All your pent-up energy is starting to fog up the house (and your brain) …. But wait: there’s new climbing gym in town, and it’s time to give it a shot before your front door becomes barricaded by what Inuit refer to as a “good foundation.”
You head out the door, enlist a friend to be your climbing partner, brave the tundra of city roads, snap the icicles out of your nostrils, and enter the climbing gym. Where to start?

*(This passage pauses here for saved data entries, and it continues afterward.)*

/-- What an engine does of its own accord (R332, R350, R353, R355, R360, R361, R364, R370, R372, R382): the CMD whose
writes are acknowledged is accepted, programs start their exchange, timers ask again, give up, free an entry, or take
a path down. RELOAD_EP and RELOAD_DISP discard the engine's copies that they name and no others (R347). Where a write has
to wait at a busy line or for a grant the command is served later as a whole (R221, log 67), and while a frequency change
holds the engine's clock it comes again (R19): these statements are for a command that is served. -/
def Obligations.EngineWork : Prop :=
  (∀ (i n : Nat) (x : Xe) (ep : Ep) (s v : State), engHeld s (entryLe i) = false →
    let ends := fun (c : Instr) (u : State) => u.coh.blocked = [] → exec c s = .next u
    (∀ l f epN ep' v1 v2 y v3, (s.vol i).pendingAck = some (l, f) → engineOf s (entryLe i) = some n →
      nodeEp (entryLe i) f.src.toNat s = (some epN, v1) → endpoint (entryLe i) epN v1 = (some ep', v2) →
      let accepted := fun (v4 : State) => sendAnswer n epN ep' l false f 0 1
        (acceptWait (s.vol i).cmdAt (v4.updVol i (fun z => { z with pendingAck := none })))
      (readEntry n i v2 = (some y, v3) → ends (.ceCommitWriteAck i) (accepted v3)) ∧
      (∀ v4, readEntry n i v2 = (none, v3) → writeCmd n i epN ep' f v3 = (true, v4) →
        ends (.ceCommitWriteAck i) (accepted v4))) ∧
    (openEntry i s = (some (n, x, ep), v) →
      (x.state = 8 ∨ x.state = 9 → 3 ≤ (v.vol i).redrives → ends (.tStatExpiry i) (endOut n i x ep 10 2 0 v)) ∧
      (x.state = 14 → ends (.tLingerExpiry i) (freeEntry n i ep.zone x.tChg v)) ∧
      (x.state = 10 → ends (.tOrphanExpiry i) (freeEntry n i ep.zone x.tChg v)) ∧
      ((s.vol i).waiting = true → chanWorks s = true → x.state = 1 → (v.vol i).pendingAck = none →
        ends (.ringPoll i) (deliver n i x ep v)) ∧
      (chanWorks s = true → s.chan.applied = true → v.coh.blocked = [] → ∀ o rest, (v.vol i).sent = o :: rest →
        (o.link ≠ 512 → ∀ k l, choosePath v x.ep ep = some (k, l) → ∃ u g, exec (.tAccExpiry i) s = .next u ∧
          u.sent = v.sent ++ [(l, g)] ∧ g.kind = 5 ∧ g.key = o.frame.key ∧ u.chan.redriven = v.chan.redriven + 1 ∧
          (u.vol i).redrives = (v.vol i).redrives + 1) ∧
        (o.link = 512 → choosePath v x.ep ep ≠ none → ∀ k l,
          choosePath (v.updVol i (fun y => { y with sent := rest })) x.ep ep = some (k, l) →
          ∃ u, exec (.tAccExpiry i) s = .next u ∧ u.sent = v.sent ++ [(l, o.frame)] ∧ (u.vol i).cmdSent =
            ((v.vol i).cmdSent || o.frame.kind == 1)))) ∧
    (∀ link : Fin 512, (s.link link.val).live = true → chanWorks s = false →
      ∃ u, exec (.tLiveExpiry link) s = .next u ∧ (u.link link.val).live = false ∧ { u with links := s.links } = s) ∧
    (∀ link : Fin 512, linkUp s link.val = true → (s.link link.val).idleOnly = false →
      s.inMode [.restore, .run, .degraded, .service, .quiesced, .holdup] = true →
      ∃ u g, exec (.idleIntervalExpiry link) s = .next u ∧ u.sent = s.sent ++ [(link.val, g)] ∧ g.kind = 6 ∧
        g.src = BitVec.ofNat 16 (nodeIdAt s (link.val / 16)) ∧ g.dst = (s.link link.val).peer ∧ g.payload = [] ∧
        { u with sent := s.sent } = s) ∧
    (∀ (e : Fin 32) (r : XReq) (rest : List XReq) (d : Cpd) (m : List Cpd) (v1 : State), engHeld s e.val = false →
      engineOf s e.val = some n → (s.le e.val).xq = r :: rest → s.chan.applied = true →
      endpoint e.val r.ep s = (some ep, v) → ep.zone = r.zone →
      ep.home = e.val → ep.en = true → v.lcs (.zone (Fin.ofNat 16 r.zone)) = .on →
      program n r.zone r.desc v = (some (d, m), v1) →
      (d.kind = 1 → ∀ k b v2 v3, freeOut v1 e.val = some k → zoneReadN 0 n r.zone d.buf d.len v1 = (some b, v2) →
        entryOpen n k r.zone v2 = (true, v3) → ends (.xstartCmd e) (cmdStart n e.val k r ep d b v3)) ∧
      (d.kind = 2 → ∀ k y free v2 b v3 v4 v5, findIn n e.val r.ep d.key v1 = (some (k, y), free, v2) →
        (v2.vol k).pendingAck = none → y.state = 1 ∨ y.state = 2 → zoneReadN 0 n r.zone d.buf d.len v2 = (some b, v3) →
        entryOpen n k r.zone v3 = (true, v4) →
        (if b.isEmpty then (true, v4) else ceWr n r.zone (slotPa k) b v4) = (true, v5) →
        let z := { y with
          state := 3, flags := (if d.rcb = 0 then 0 else 2) + 8 * d.tc.toNat, plen := d.len, pcrc := crc32c b
          status := d.route, rcb := d.rcb, tag := d.tag }
        let p := xAnswer e.val r (BitVec.ofNat 64 y.key)
          ((putEntry n k r.zone z v5).2.updVol k (fun q => { q with waiting := false }))
        ends (.xstartResp e) (sendTracked k r.ep ep (statusFrame p n k z ep 0) p))) ∧
    (∀ ce : Fin 36, engineOf s (s.ce ce.val).le.toNat = some ce.val → (s.ce ce.val).le.toNat < 32 →
      s.chan.applied = true → s.coh.blocked = [] →
      let slot := ((s.ce ce.val).slot + 1) % s.zc
      let t := s.updCe ce.val (fun c => { c with slot := slot })
      (chanWorks s = false ∨ openEntries s (s.ce ce.val).le.toNat = [] → exec (.ceZoneSlot ce) s = .next t) ∧
      (∀ k, chanWorks s = true → openEntries s (s.ce ce.val).le.toNat = [k] →
        exec (.ceZoneSlot ce) s = .next (engRun (entryLe k) (slotEntry slot k) t)))) ∧
  (∀ (ce : Fin 36) (a : Acc) (ep : BitVec 16) (z : Fin 16) (s : State),
    reach a (regAddr (0x80 + ce.val) 0x200) 8 true s = (none, s) → (s.ce ce.val).le.toNat < 32 →
    let e := (s.ce ce.val).le.toNat
    (∃ u, exec (.reloadEp ce a ep) s = .next u ∧ u.resp = .ok 0 ∧ tget none (u.le e).epCopy ep.toNat = none ∧
      (∀ k, k ≠ ep.toNat → tget none (u.le e).epCopy k = tget none (s.le e).epCopy k) ∧
      (u.le e).node = (s.le e).node.filter (fun y => decide (y.2 ≠ some ep.toNat)) ∧
      (u.le e).disp = (s.le e).disp) ∧
    (∃ u, exec (.reloadDisp ce a z) s = .next u ∧ u.resp = .ok 0 ∧ (u.le e).epCopy = (s.le e).epCopy ∧
      (u.le e).disp = (s.le e).disp.filter (fun y => decide (y.1 / 4096 ≠ z.val))))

After a quick thaw, you rent a pair of shoes and a harness (unless you scored some gear for the holidays). Fortunately, gym climbing doesn’t need to be a super money-intensive activity. A basic set of shoes and a harness will provide instant wall access. Between the gym access fee and equipment rental fee (should you need it), expect to pay between $10 and $15 per adult for a day of climbing. The gym supplies ropes for beginner top-roped climbing (more on that later), and you may want to purchase a chalk bag if your palms perspire when you’re 30 feet off the ground.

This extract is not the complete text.